Records excerpted from a collection:
-- Opening Marker --
-- ==== Sys2Proof/Machine/Ring.lean ====
section
/-! DEFINITION. The hardware rings (R436 to R444, R449): doorbells, the window, fetching, the operations and their
completions. -/

namespace Sys2Proof.Machine

/-! ## Submission entries (R439, R440) -/

def seOp (w : List Nat) : Nat := wfld w 0 3 0
def seFence (w : List Nat) : Bool := wbit w 0 4
def seAt (w : List Nat) : Bool := wbit w 0 5
def seTc0 (w : List Nat) : Bool := wbit w 0 6
def seIrq (w : List Nat) : Bool := wbit w 0 7
def seTag (w : List Nat) : Nat := wfld w 0 47 32
def seHaddr (w : List Nat) : Nat := wordAt w 1
def seMaddr (w : List Nat) : Nat := wordAt w 2
def seLen (w : List Nat) : Nat := wfld w 3 31 0
def seKreq (w : List Nat) : Nat := wfld w 3 39 32
def sePc (w : List Nat) : Nat := wfld w 4 21 0
def seSpace (w : List Nat) : Nat := natBits (seMaddr w) 63 60

/-- A reserved bit or OP. The nonce words are fields of a KREQ ATTEST only. -/
def seReserved (w : List Nat) : Bool :=
  decide (9 ≤ seOp w ∨ wfld w 0 31 8 ≠ 0 ∨ wfld w 0 63 48 ≠ 0 ∨ wfld w 3 63 40 ≠ 0 ∨ wfld w 4 63 29 ≠ 0) ||
    (!decide (seOp w = 8 ∧ seKreq w = 1) && decide (wordAt w 6 ≠ 0 ∨ wordAt w 7 ≠ 0))

/-- An operation that does not suit the ring's target, its MADDR or its request code. -/
def seFormat (kind : Nat) (w : List Nat) : Bool :=
  let op := seOp w
  if op = 3 ∨ op = 4 ∨ op = 5 then decide (kind ≠ 0)
  else if op = 6 then !decide (kind = 1 ∨ kind = 2)
  else if op = 8 then decide (kind ≠ 3) || !decide (1 ≤ seKreq w ∧ seKreq w ≤ 3)
  else if op = 7 then !decide (seSpace w = 3 ∨ seSpace w = 4)
  else if op = 1 ∨ op = 2 then decide (seSpace w = 0 ∧ (kind = 1 ∨ kind = 3))
  else false

/-- The level that an entry needs (R440, R446). -/
def seLevel (x : RingSt) (w : List Nat) : Nat :=
  if seAt w || seTc0 w || decide (1 < x.coalN) || decide (0 < x.coalUs) then 3
  else if seOp w = 6 ∨ seOp w = 7 then 2 else 1

/-- The chosen interface level of a port (R446). -/
def Mach.ifLevel (m : Mach) (h : HostId) : Nat := m.live (hostPage h) Reg.HOST.IFLEVEL_CHOSEN

/-- The code of an entry that is refused as it starts, in the order RESERVED, FORMAT, LEVEL; 0 when none (R443). -/
def Mach.seCode (m : Mach) (x : RingSt) (w : List Nat) : Nat :=
  if seReserved w then 0x0C
  else if seFormat x.kind w then 0x02
  else if m.ifLevel x.owner < seLevel x w then 0x04
  else 0

/-! ## Completions (R442, R449) -/

/-- W0 of a completion entry, without the phase. -/
def ceWord (index code tag : Nat) (recv : Bool) : Nat :=
  index + code * 2 ^ 32 + b2n recv * 2 ^ 41 + tag * 2 ^ 48

/-- Send the interrupt of a ring for the completions posted since the last (R442). -/
def Mach.ringIrq (m : Mach) (r : Nat) : Mach :=
  let x := m.ringOf r
  if x.msixEn then (m.setRing r { x with unsignalled := 0 }).msix x.owner x.vector else m

/-- Post a completion: written whole, then CQ_TAIL advances. -/
def Mach.ringPost (m : Mach) (r : Nat) (c : Completion) (irq : Bool) : Mach :=
  let x := m.ringOf r
  let phase := (x.cqTail / x.depth + 1) % 2
  let d := (toBytes 8 (wordAt c 0 + phase * 2 ^ 40)) ++ ((c.drop 1).map (toBytes 8)).flatten
  let m1 := m.send (.hostWrite x.owner (w64 (x.cqBase.toNat + x.cqTail % x.depth * 32)) d false)
  let y : RingSt := { x with cqTail := (x.cqTail + 1) % 2 ^ 32, done := x.done + 1, unsignalled := x.unsignalled + 1,
                             oldest := if x.unsignalled = 0 then m.ticks else x.oldest }
  let m2 := (m1.setRing r y).bump ringPage Reg.RING.ENTRIES_DONE
  if irq || decide (x.coalN ≤ y.unsignalled) then m2.ringIrq r else m2

/-- A discard takes effect once every started entry has completed. -/
def Mach.ringDiscarded (m : Mach) (r : Nat) : Mach :=
  let x := m.ringOf r
  match x.discard with
  | none => m
  | some h =>
    if x.started.isEmpty then
      let m1 := m.bump ringPage Reg.RING.HELD_DISCARDED x.held.length
      (m1.setRing r { x with held := [], discard := none, state := .disabled,
                             cfg := setFld (setFld x.cfg 5 5 h) 6 6 0 }).tapLost 3 r
    else m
-- Closing Marker --
*The task*:
How many lines of the data above include the word "wfld"? Only that number should be returned.

*Exercise result*:
6